Once the $700 million bailout package is sorted out, the federal government will have to roll up its sleeves and figure out what went wrong and how to fix it.  I suspect that whatever they come up with will not fundamentally address the problem.  Here’s why:

1. Wall Street has gotten exponentially more complex in the last decade

2. Most lawmakers really do not understand all of this complexity

3. Regulation and oversight is an unbelievably blunt instrument

4. Things will just get more complex and more global, and if we overregulate we’ll fall behind the Middle East and Asia’s financial centers

So here’s another idea.  What if Wall Street CEOs had real downside risk, and real chance to lose not only what they earn in a given year but also what they earned in previous years?

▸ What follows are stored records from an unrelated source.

-- ==== Sys2Proof/Machine/Dispatch.lean ====
section
/-! DEFINITION. Sys2Proof/Machine/Dispatch.lean: one arm per constructor of Instr, in the order of
spec/opcode_table.json. -/

namespace Sys2Proof.Machine

def exec (i : Instr) (s : State) : Host.Outcome State Fault Refusal :=
  match i with
  | .addAAtR1R0 => Sys2Proof.Machine.execAddAAtR1R0 s
  | .adcAAtR1R0 => Sys2Proof.Machine.execAdcAAtR1R0 s
  | .subAAtR1R0 => Sys2Proof.Machine.execSubAAtR1R0 s
  | .sbcAAtR1R0 => Sys2Proof.Machine.execSbcAAtR1R0 s
  | .addAImm imm => Sys2Proof.Machine.execAddAImm imm s
  | .subAImm imm => Sys2Proof.Machine.execSubAImm imm s
  | .daa => Sys2Proof.Machine.execDaa s
  | .andAAtR1R0 => Sys2Proof.Machine.execAndAAtR1R0 s
  | .orAAtR1R0 => Sys2Proof.Machine.execOrAAtR1R0 s
  | .xorAAtR1R0 => Sys2Proof.Machine.execXorAAtR1R0 s
  | .andAtR1R0A => Sys2Proof.Machine.execAndAtR1R0A s
  | .orAtR1R0A => Sys2Proof.Machine.execOrAtR1R0A s
  | .xorAtR1R0A => Sys2Proof.Machine.execXorAtR1R0A s
  | .andAImm imm => Sys2Proof.Machine.execAndAImm imm s
  | .orAImm imm => Sys2Proof.Machine.execOrAImm imm s
  | .xorAImm imm => Sys2Proof.Machine.execXorAImm imm s
  | .incA => Sys2Proof.Machine.execIncA s
  | .incR0 => Sys2Proof.Machine.execIncR0 s
  | .incR1 => Sys2Proof.Machine.execIncR1 s
  | .incR2 => Sys2Proof.Machine.execIncR2 s
  | .incR3 => Sys2Proof.Machine.execIncR3 s
  | .incR4 => Sys2Proof.Machine.execIncR4 s
  | .incAtR1R0 => Sys2Proof.Machine.execIncAtR1R0 s
  | .incAtR3R2 => Sys2Proof.Machine.execIncAtR3R2 s
  | .decA => Sys2Proof.Machine.execDecA s
  | .decR0 => Sys2Proof.Machine.execDecR0 s
  | .decR1 => Sys2Proof.Machine.execDecR1 s
  | .decR2 => Sys2Proof.Machine.execDecR2 s
  | .decR3 => Sys2Proof.Machine.execDecR3 s
  | .decR4 => Sys2Proof.Machine.execDecR4 s
  | .decAtR1R0 => Sys2Proof.Machine.execDecAtR1R0 s
  | .decAtR3R2 => Sys2Proof.Machine.execDecAtR3R2 s
  | .movAR0 => Sys2Proof.Machine.execMovAR0 s
  | .movAR1 => Sys2Proof.Machine.execMovAR1 s
  | .movAR2 => Sys2Proof.Machine.execMovAR2 s
  | .movAR3 => Sys2Proof.Machine.execMovAR3 s
  | .movAR4 => Sys2Proof.Machine.execMovAR4 s
  | .movR0A => Sys2Proof.Machine.execMovR0A s
  | .movR1A => Sys2Proof.Machine.execMovR1A s
  | .movR2A => Sys2Proof.Machine.execMovR2A s
  | .movR3A => Sys2Proof.Machine.execMovR3A s
  | .movR4A => Sys2Proof.Machine.execMovR4A s
  | .movAAtR1R0 => Sys2Proof.Machine.execMovAAtR1R0 s
  | .movAAtR3R2 => Sys2Proof.Machine.execMovAAtR3R2 s
  | .movAtR1R0A => Sys2Proof.Machine.execMovAtR1R0A s
  | .movAtR3R2A => Sys2Proof.Machine.execMovAtR3R2A s
  | .movAImm imm => Sys2Proof.Machine.execMovAImm imm s
  | .movR1R0Imm first second => Sys2Proof.Machine.execMovR1R0Imm first second s
  | .movR3R2Imm first second => Sys2Proof.Machine.execMovR3R2Imm first second s
  | .movR4Imm imm => Sys2Proof.Machine.execMovR4Imm imm s
  | .rlA => Sys2Proof.Machine.execRlA s
  | .rlcA => Sys2Proof.Machine.execRlcA s
  | .rrA => Sys2Proof.Machine.execRrA s
  | .rrcA => Sys2Proof.Machine.execRrcA s
  | .inAPs => Sys2Proof.Machine.execInAPs s
  | .inAPp => Sys2Proof.Machine.execInAPp s
  | .outPaA => Sys2Proof.Machine.execOutPaA s
  | .jmp addr => Sys2Proof.Machine.execJmp addr s
  | .jc addr => Sys2Proof.Machine.execJc addr s
  | .jnc addr => Sys2Proof.Machine.execJnc addr s
  | .jtmr addr => Sys2Proof.Machine.execJtmr addr s
  | .jan n addr => Sys2Proof.Machine.execJan n addr s
  | .jzA addr => Sys2Proof.Machine.execJzA addr s
  | .jnzA addr => Sys2Proof.Machine.execJnzA addr s
  | .jnzR0 addr => Sys2Proof.Machine.execJnzR0 addr s
  | .jnzR1 addr => Sys2Proof.Machine.execJnzR1 addr s
  | .jnzR4 addr => Sys2Proof.Machine.execJnzR4 addr s
  | .call addr => Sys2Proof.Machine.execCall addr s
  | .ret => Sys2Proof.Machine.execRet s
  | .reti => Sys2Proof.Machine.execReti s
  | .clc => Sys2Proof.Machine.execClc s
  | .stc => Sys2Proof.Machine.execStc s
  | .ei => Sys2Proof.Machine.execEi s
  | .di => Sys2Proof.Machine.execDi s
  | .nop => Sys2Proof.Machine.execNop s
  | .timerImm imm => Sys2Proof.Machine.execTimerImm imm s
  | .timerOn => Sys2Proof.Machine.execTimerOn s
  | .timerOff => Sys2Proof.Machine.execTimerOff s
  | .movATmrl => Sys2Proof.Machine.execMovATmrl s
  | .movATmrh => Sys2Proof.Machine.execMovATmrh s
  | .movTmrlA => Sys2Proof.Machine.execMovTmrlA s
  | .movTmrhA => Sys2Proof.Machine.execMovTmrhA s
  | .readR4A => Sys2Proof.Machine.execReadR4A s
  | .readMr0A => Sys2Proof.Machine.execReadMr0A s
  | .readfR4A => Sys2Proof.Machine.execReadfR4A s
  | .readfMr0A => Sys2Proof.Machine.execReadfMr0A s
  | .soundN n => Sys2Proof.Machine.execSoundN n s
  | .soundA => Sys2Proof.Machine.execSoundA s
  | .soundOne => Sys2Proof.Machine.execSoundOne s
  | .soundLoop => Sys2Proof.Machine.execSoundLoop s
  | .soundOff => Sys2Proof.Machine.execSoundOff s
  | .halt => Sys2Proof.Machine.execHalt s
  | .undefined32H => Sys2Proof.Machine.execUndefined32H s
  | .undefined35H => Sys2Proof.Machine.execUndefined35H s

end Sys2Proof.Machine
end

Right now, the income of your average top-flight Wall Streeter might look like this: $10M; $20M; $25M; $55M; $130M….   They kept on taking on more leverage and paying out more and more until the music stopped.  It’s like being at a casino and playing with the house’s money.

Imagine you have that kind of money coming in.  Then your firm goes bankrupt and you make nothing in a given year (unless you’re the CEO of Morgan Stanley).  Big deal.  Sure it hurts, and your unvested stock loses value.  But you are going to land on your feet because you’re incredibly smart and good at what you do, so you’ll start another firm or get hired by another firm.

So what about putting previous years’ pay at risk too?  Then all of a sudden the equation changes, and you really lose when the firm loses.  It could be as simple as: “Make all the money you want, but if the firm goes bankrupt or there are material restatements in earnings, you owe us everything you made in the last 5 years.”

Of course this will never happen.  But until we realize that CEOs and top management were doing exactly what makes the most sense under the current incentive structure (“go big, because you get all the upside and the downside really isn’t that bad”) we won’t get at the root of the problem.